Wednesday, October 20, 2010

Game 4: Home-Ice Advantage Nowhere to Be Found


Another disheartening loss in San Jose. By my count, the Sharks are 1-3-0 at this early point in the season. Starting goalie Antti Niemi looked pretty solid in the 5-2 loss tonight. That's how bad the Sharks' play was. The Hurricanes had been on a skid so they came to play hard and they outmatched the Sharks from the start. The first goal of the game was a short-handed goal against, leaving us all feeling like we were picking up right where we left off against the Thrashers. Sometime in the second period the Sharks got their act a bit more together. They kept giving up the odd-man rushes, but successfully got in the way of the Hurricanes' passes across. Also Marleau scored two goals to bring the Sharks within a goal of tying. That kept the game interesting for most of a period.
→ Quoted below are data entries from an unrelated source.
-- ==== Sys2Proof/Config.lean ====
section
/-! DEFINITION. What is fixed for one machine (the parameters of 00_scope.md R6) and the values the spec
leaves open. The parameters form a `Board`, a value of plain data that is well formed by construction;
State carries one, so a claim about every state is a claim about every configuration the spec admits.
The free values at the end are opaque: nothing can be proved about which value they have. -/

namespace Sys2Proof

/-- The eight control signals, in the order of their ids 0 to 7 (R20). -/
inductive Signal
  | rst | csn | rs0 | rs1 | rnw | ss | lspd | lrst
  deriving DecidableEq, Repr, Inhabited

/-- The 3-bit signal id of R20. -/
def Signal.id : Signal → Nat
  | .rst => 0 | .csn => 1 | .rs0 => 2 | .rs1 => 3
  | .rnw => 4 | .ss => 5 | .lspd => 6 | .lrst => 7

/-- Every signal, by rising id (R20: exactly eight). -/
def Signal.all : List Signal := [.rst, .csn, .rs0, .rs1, .rnw, .ss, .lspd, .lrst]

/-- A SignalMap: the control-port bit of each signal (R24). -/
structure SignalMap where
  rst  : Fin 8
  csn  : Fin 8
  rs0  : Fin 8
  rs1  : Fin 8
  rnw  : Fin 8
  ss   : Fin 8
  lspd : Fin 8
  lrst : Fin 8
  deriving DecidableEq, Repr, Inhabited

/-- The lookup of R24. It is total: no signal is unknown (R28). -/
def SignalMap.bitOf (m : SignalMap) : Signal → Fin 8
  | .rst => m.rst | .csn => m.csn | .rs0 => m.rs0 | .rs1 => m.rs1
  | .rnw => m.rnw | .ss => m.ss | .lspd => m.lspd | .lrst => m.lrst

/-- The default of `SIGMAP_A`: bit = id (R26). -/
def SignalMap.identity : SignalMap := ⟨0, 1, 2, 3, 4, 5, 6, 7⟩

/-- R25: bit positions are unique. -/
def SignalMap.injective (m : SignalMap) : Bool := decide (Signal.all.map m.bitOf).Nodup

/-- The link speeds of R38: 10 and 20 Mbit/s. -/
inductive LinkSpeed
  | mbit10 | mbit20
  deriving DecidableEq, Repr, Inhabited

/-- The protocol variant (R3). -/
inductive Variant
  | a | b
  deriving DecidableEq, Repr, Inhabited

/-- An access selector: an adapter register with a direction (R30). -/
inductive Selector
  | idrRd | odrWr | isrRd | isrWr | osrRd | osrWr
  deriving DecidableEq, Repr, Inhabited

/-- The levels of RS1, RS0, RNW and SS that step (a) of an access writes (R31). -/
structure SelectLevels where
  rs1 : Bool
  rs0 : Bool
  rnw : Bool
  ss  : Bool
  deriving DecidableEq, Repr, Inhabited

/-- The configuration table `REGSEL` (R31). -/
structure RegSel where
  idrRd : SelectLevels
  odrWr : SelectLevels
  isrRd : SelectLevels
  isrWr : SelectLevels
  osrRd : SelectLevels
  osrWr : SelectLevels
  deriving DecidableEq, Repr, Inhabited

/-- `REGSEL[sel]`. -/
def RegSel.levels (t : RegSel) : Selector → SelectLevels
  | .idrRd => t.idrRd | .odrWr => t.odrWr | .isrRd => t.isrRd
  | .isrWr => t.isrWr | .osrRd => t.osrRd | .osrWr => t.osrWr

/-- The default table of R31. -/
def RegSel.standard : RegSel where
  idrRd := ⟨false, false, true, false⟩
  odrWr := ⟨false, true, false, false⟩
  isrRd := ⟨true, false, true, true⟩
  isrWr := ⟨true, false, false, true⟩
  osrRd := ⟨true, true, true, true⟩
  osrWr := ⟨true, true, false, true⟩

/-- An address of the expander register space (R10, R60). -/
structure ExpAddr where
  dev : DevAddr
  reg : RegAddr
  deriving DecidableEq, Repr, Inhabited

/-- The address as one number, the key of its memory cell: the device address above the register address. -/
def ExpAddr.key (a : ExpAddr) : Nat := a.dev.toNat * 256 + a.reg.toNat

/-- The six named registers of R60. -/
inductive Reg
  | dirData | olatData | inData | dirCtrl | olatCtrl | inCtrl
  deriving DecidableEq, Repr, Inhabited

/-- Every named register of R60. -/
def Reg.all : List Reg := [.dirData, .olatData, .inData, .dirCtrl, .olatCtrl, .inCtrl]

/-- The implementation parameters of R6. -/
structure Params where
  variant          : Variant
  sigmapA          : SignalMap
  sigmapB          : SignalMap
  devData          : DevAddr
  devCtrl          : DevAddr
  regDirData       : RegAddr
  regOlatData      : RegAddr
  regInData        : RegAddr
  regDirCtrl       : RegAddr
  regOlatCtrl      : RegAddr
  regInCtrl        : RegAddr
  dirAllIn         : Byte
  dirAllOut        : Byte
  /-- `STROBE_HOLD` in microseconds (R258). -/
  strobeHold       : Nat
  defaultLinkSpeed : LinkSpeed
  regsel           : RegSel
  /-- `EXP_OLAT_RESET`, what the control latch holds before the block's first write of it (R62, R241). -/
  expOlatReset     : Byte
  deriving DecidableEq, Repr, Inhabited

/-- The address of a named register (R60). -/
def Params.addr (p : Params) : Reg → ExpAddr
  | .dirData => ⟨p.devData, p.regDirData⟩
  | .olatData => ⟨p.devData, p.regOlatData⟩
  | .inData => ⟨p.devData, p.regInData⟩
  | .dirCtrl => ⟨p.devCtrl, p.regDirCtrl⟩
  | .olatCtrl => ⟨p.devCtrl, p.regOlatCtrl⟩
  | .inCtrl => ⟨p.devCtrl, p.regInCtrl⟩

/-- The active SignalMap (R24). -/
def Params.sigmap (p : Params) : SignalMap :=
  match p.variant with
  | .a => p.sigmapA
  | .b => p.sigmapB

/-- R25: both maps are injective. -/
def Params.mapsOk (p : Params) : Bool := p.sigmapA.injective && p.sigmapB.injective

/-- R6, 90_conflicts.md C9: one expander in variant A, two in variant B. -/
def Params.devicesOk (p : Params) : Bool :=
  match p.variant with
  | .a => p.devData == p.devCtrl
  | .b => p.devData != p.devCtrl

/-- DEDUCED from R60 (log 5): the six named registers stand at six different addresses. -/
def Params.addressesOk (p : Params) : Bool := decide (Reg.all.map p.addr).Nodup

/-- DEDUCED from R6 (log 5): all-inputs and all-outputs are different direction values. -/
def Params.directionsOk (p : Params) : Bool := p.dirAllIn != p.dirAllOut

/-- R6: the strobe hold is at least 1 µs. -/
def Params.holdOk (p : Params) : Bool := decide (1 ≤ p.strobeHold)

/-- A configuration the model has a meaning for (R6, R25). -/
def Params.wf (p : Params) : Bool :=
  p.mapsOk && p.devicesOk && p.addressesOk && p.directionsOk && p.holdOk

/-- A configuration with every parameter at the default R6 gives it; the parameters R6 leaves OPEN hold
example values that no rule of the spec and no obligation relies on. The tests run on it. -/
def Params.standard : Params where
  variant := .a
  sigmapA := .identity
  sigmapB := .identity
  devData := 0x20
  devCtrl := 0x20
  regDirData := 0x00
  regOlatData := 0x14
  regInData := 0x12
  regDirCtrl := 0x01
  regOlatCtrl := 0x15
  regInCtrl := 0x13
  dirAllIn := 0xFF
  dirAllOut := 0x00
  strobeHold := 1
  defaultLinkSpeed := .mbit10
  regsel := .standard
  expOlatReset := 0x00

/-- A well-formed configuration. R25 refuses any other: the model has no meaning for it, so none can be built. -/
structure Board where
  raw : Params := .standard
  ok  : raw.wf = true := by decide
  deriving DecidableEq, Repr, Inhabited

/-- R25: an ill-formed configuration is refused. -/
def Board.check (p : Params) : Option Board := if h : p.wf = true then some ⟨p, h⟩ else none

/-- The address of a named register on this board (R60). -/
def Board.addr (b : Board) (r : Reg) : ExpAddr := b.raw.addr r

/-- `SIG(s)`: the control-port bit of a signal (R15, R24). -/
def Board.sig (b : Board) (x : Signal) : Fin 8 := b.raw.sigmap.bitOf x

/-- What the environment decides about one bus transaction: whether it fails (R12), whether a failing
write reached the register all the same (R206), and what the data pins show (R69). -/
structure BusDraw where
  fails : Bool
  lands : Bool
  pins  : Byte
  deriving DecidableEq, Repr, Inhabited

namespace Config

/-- FREE VALUE (log 1): the machine's configuration. Every parameter R6 marks OPEN is open here; only that
the configuration is well formed can be proved. -/
opaque board : Board

/-- FREE VALUE (log 2): what the environment decides about the n-th transaction since reset, where State
lists no answer for it (R12, R69, R206). -/
opaque freeDraw : Nat → BusDraw

/-- FREE VALUE (log 3): `SHADOW` after power-on, "any byte" (R44, R240). -/
opaque shadowPowerOn : Byte

/-- FREE VALUE (log 4): what an expander register holds before the block's first write of it, by address
key (R241: any value). The control latch has `EXP_OLAT_RESET` instead (R62). -/
opaque powerOnRegister : Nat → Byte

end Config

end Sys2Proof
end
I like the new lines! Rather, I really like seeing Marleau/Thornton/Setoguchi back together. I still like seeing Couture getting time on the second line. McGinn/Pavelski/Mitchell aren't loooking too bad. It is, however, at this time, when Mayers is injured and McLaren is scratched, that I can't help but fantasize just a little about how monumentally super bad-ass it would be to have Owen Nolan trolling the bottom two lines for under a million dollars right now.

I also can't help but feel that we may have lost our Home Ice Advantage. We miss Nabby. He was key to our home ice advantage. He was steady, homegrown (if drafting someone from Kazakhstan makes makes them homegrown), and fans loved to cheer him. Sid feared him and he was the last goaltender Ovie had never scored on (right up until he did it twice in 24 seconds). For the first time in a while, expectations seem to be lower than the year previous and the fans are a little more hesitant. Some of them are still cheering for Nabby from the rafters. The line juggling has also cost us some familiarity. In the end it means we lost our first two home games and looked bad doing it. And a big part of what made the HP Pavilion the most vaunted arena in the league* was not just the travel or the noise-level of the fans; it was the knowledge that it is the home of the Sharks and they will beat the crap out of you and take your two points.
We'll get the Advantage back, but we (the Sharks and the fans together) will have to earn it back.